Material provided Block Start
-- ==== Sys2Proof/Laws/Memory.lean ====
section
/-! SUPPORT. The record of register writes keeps its canonical form, a byte written is the byte read, and every other
address reads as before. -/

namespace Sys2Proof.Machine.Memory

/-- Where an address is listed after a write. -/
theorem mem_write_fst {a : Nat} {b : Byte} {m : Memory} {c : Host.Cell} (h : c ∈ write a b m) :
    c = (a, b) ∨ c ∈ m := by
  induction m with
  | nil => simpa [write] using h
  | cons d m ih =>
    obtain ⟨x, v⟩ := d
    simp only [write] at h
    split at h
    · simpa using h
    · split at h
      · simp only [List.mem_cons] at h ⊢; tauto
      · simp only [List.mem_cons] at h ⊢
        rcases h with h | h
        · exact .inr (.inl h)
        · rcases ih h with h | h
          · exact .inl h
          · exact .inr (.inr h)

/-- Writing one byte keeps the canonical form. -/
theorem wf_write {a : Nat} {b : Byte} {m : Memory} (h : wf m) : wf (write a b m) := by
  induction m with
  | nil => simp [write, wf]
  | cons d m ih =>
    obtain ⟨x, v⟩ := d
    simp only [wf, List.pairwise_cons] at h
    simp only [write]
    split
    · rename_i hlt
      simp only [wf, List.pairwise_cons, List.mem_cons]
      refine ⟨?_, h.1, h.2⟩
      rintro c (rfl | hc)
      · exact hlt
      · exact lt_trans hlt (h.1 c hc)
    · split
      · rename_i heq
        subst heq
        simpa [wf] using h
      · rename_i hlt hne
        simp only [wf, List.pairwise_cons]
        refine ⟨fun c hc => ?_, ih h.2⟩
        rcases mem_write_fst hc with rfl | hc
        · show x < a
          omega
        · exact h.1 c hc

/-- An acknowledged burst keeps the canonical form. -/
theorem wf_storeBurst {bytes : List Byte} {base : Nat} {m : Memory} (h : wf m) : wf (storeBurst base bytes m) := by
  induction bytes generalizing base m with
  | nil => exact h
  | cons b bs ih => exact ih (wf_write h)

/-- A failed burst keeps the canonical form. -/
theorem wf_forgetBurst {base n : Nat} {m : Memory} (h : wf m) : wf (forgetBurst base n m) :=
  List.Pairwise.filter _ h

/-- The byte written is the byte read. -/
theorem read_write_self (a : Nat) (b : Byte) (m : Memory) : read a (write a b m) = some b := by
  induction m with
  | nil => simp [write, read]
  | cons d m ih =>
    obtain ⟨x, v⟩ := d
    simp only [write]
    split
    · simp [read]
    · split
      · simp [read]
      · rename_i hne
        simp [read, hne, ih]

/-- Every other address reads as before. -/
theorem read_write_other {a a' : Nat} (b : Byte) (m : Memory) (h : a' ≠ a) :
    read a' (write a b m) = read a' m := by
  induction m with
  | nil => simp [write, read, h]
  | cons d m ih =>
    obtain ⟨x, v⟩ := d
    simp only [write]
    split
    · simp [read, h]
    · split
      · rename_i heq
        subst heq
        simp [read, h]
      · simp [read, ih]

end Sys2Proof.Machine.Memory
end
Material provided Block End
### What to do
The response should consist of all the entries, set down exactly.

### Your response
-- ==== Sys2Proof/Laws/Memory.lean ====
section
/-! SUPPORT. The record of register writes keeps its canonical form, a byte written is the byte read, and every other
address reads as before. -/

namespace Sys2Proof.Machine.Memory

/-- Where an address is listed after a write. -/
theorem mem_write_fst {a : Nat} {b : Byte} {m : Memory} {c : Host.Cell} (h : c ∈ write a b m) :
    c = (a, b) ∨ c ∈ m := by
  induction m with
  | nil => simpa [write] using h
  | cons d m ih =>
    obtain ⟨x, v⟩ := d
    simp only [write] at h
    split at h
    · simpa using h
    · split at h
      · simp only [List.mem_cons] at h ⊢; tauto
      · simp only [List.mem_cons] at h ⊢
        rcases h with h | h
        · exact .inr (.inl h)
        · rcases ih h with h | h
          · exact .inl h
          · exact .inr (.inr h)

/-- Writing one byte keeps the canonical form. -/
theorem wf_write {a : Nat} {b : Byte} {m : Memory} (h : wf m) : wf (write a b m) := by
  induction m with
  | nil => simp [write, wf]
  | cons d m ih =>
    obtain ⟨x, v⟩ := d
    simp only [wf, List.pairwise_cons] at h
    simp only [write]
    split
    · rename_i hlt
      simp only [wf, List.pairwise_cons, List.mem_cons]
      refine ⟨?_, h.1, h.2⟩
      rintro c (rfl | hc)
      · exact hlt
      · exact lt_trans hlt (h.1 c hc)
    · split
      · rename_i heq
        subst heq
        simpa [wf] using h
      · rename_i hlt hne
        simp only [wf, List.pairwise_cons]
        refine ⟨fun c hc => ?_, ih h.2⟩
        rcases mem_write_fst hc with rfl | hc
        · show x < a
          omega
        · exact h.1 c hc

/-- An acknowledged burst keeps the canonical form. -/
theorem wf_storeBurst {bytes : List Byte} {base : Nat} {m : Memory} (h : wf m) : wf (storeBurst base bytes m) := by
  induction bytes generalizing base m with
  | nil => exact h
  | cons b bs ih => exact ih (wf_write h)

/-- A failed burst keeps the canonical form. -/
theorem wf_forgetBurst {base n : Nat} {m : Memory} (h : wf m) : wf (forgetBurst base n m) :=
  List.Pairwise.filter _ h

/-- The byte written is the byte read. -/
theorem read_write_self (a : Nat) (b : Byte) (m : Memory) : read a (write a b m) = some b := by
  induction m with
  | nil => simp [write, read]
  | cons d m ih =>
    obtain ⟨x, v⟩ := d
    simp only [write]
    split
    · simp [read]
    · split
      · simp [read]
      · rename_i hne
        simp [read, hne, ih]

/-- Every other address reads as before. -/
theorem read_write_other {a a' : Nat} (b : Byte) (m : Memory) (h : a' ≠ a) :
    read a' (write a b m) = read a' m := by
  induction m with
  | nil => simp [write, read, h]
  | cons d m ih =>
    obtain ⟨x, v⟩ := d
    simp only [write]
    split
    · simp [read, h]
    · split
      · rename_i heq
        subst heq
        simp [read, h]
      · simp [read, ih]

end Sys2Proof.Machine.Memory
end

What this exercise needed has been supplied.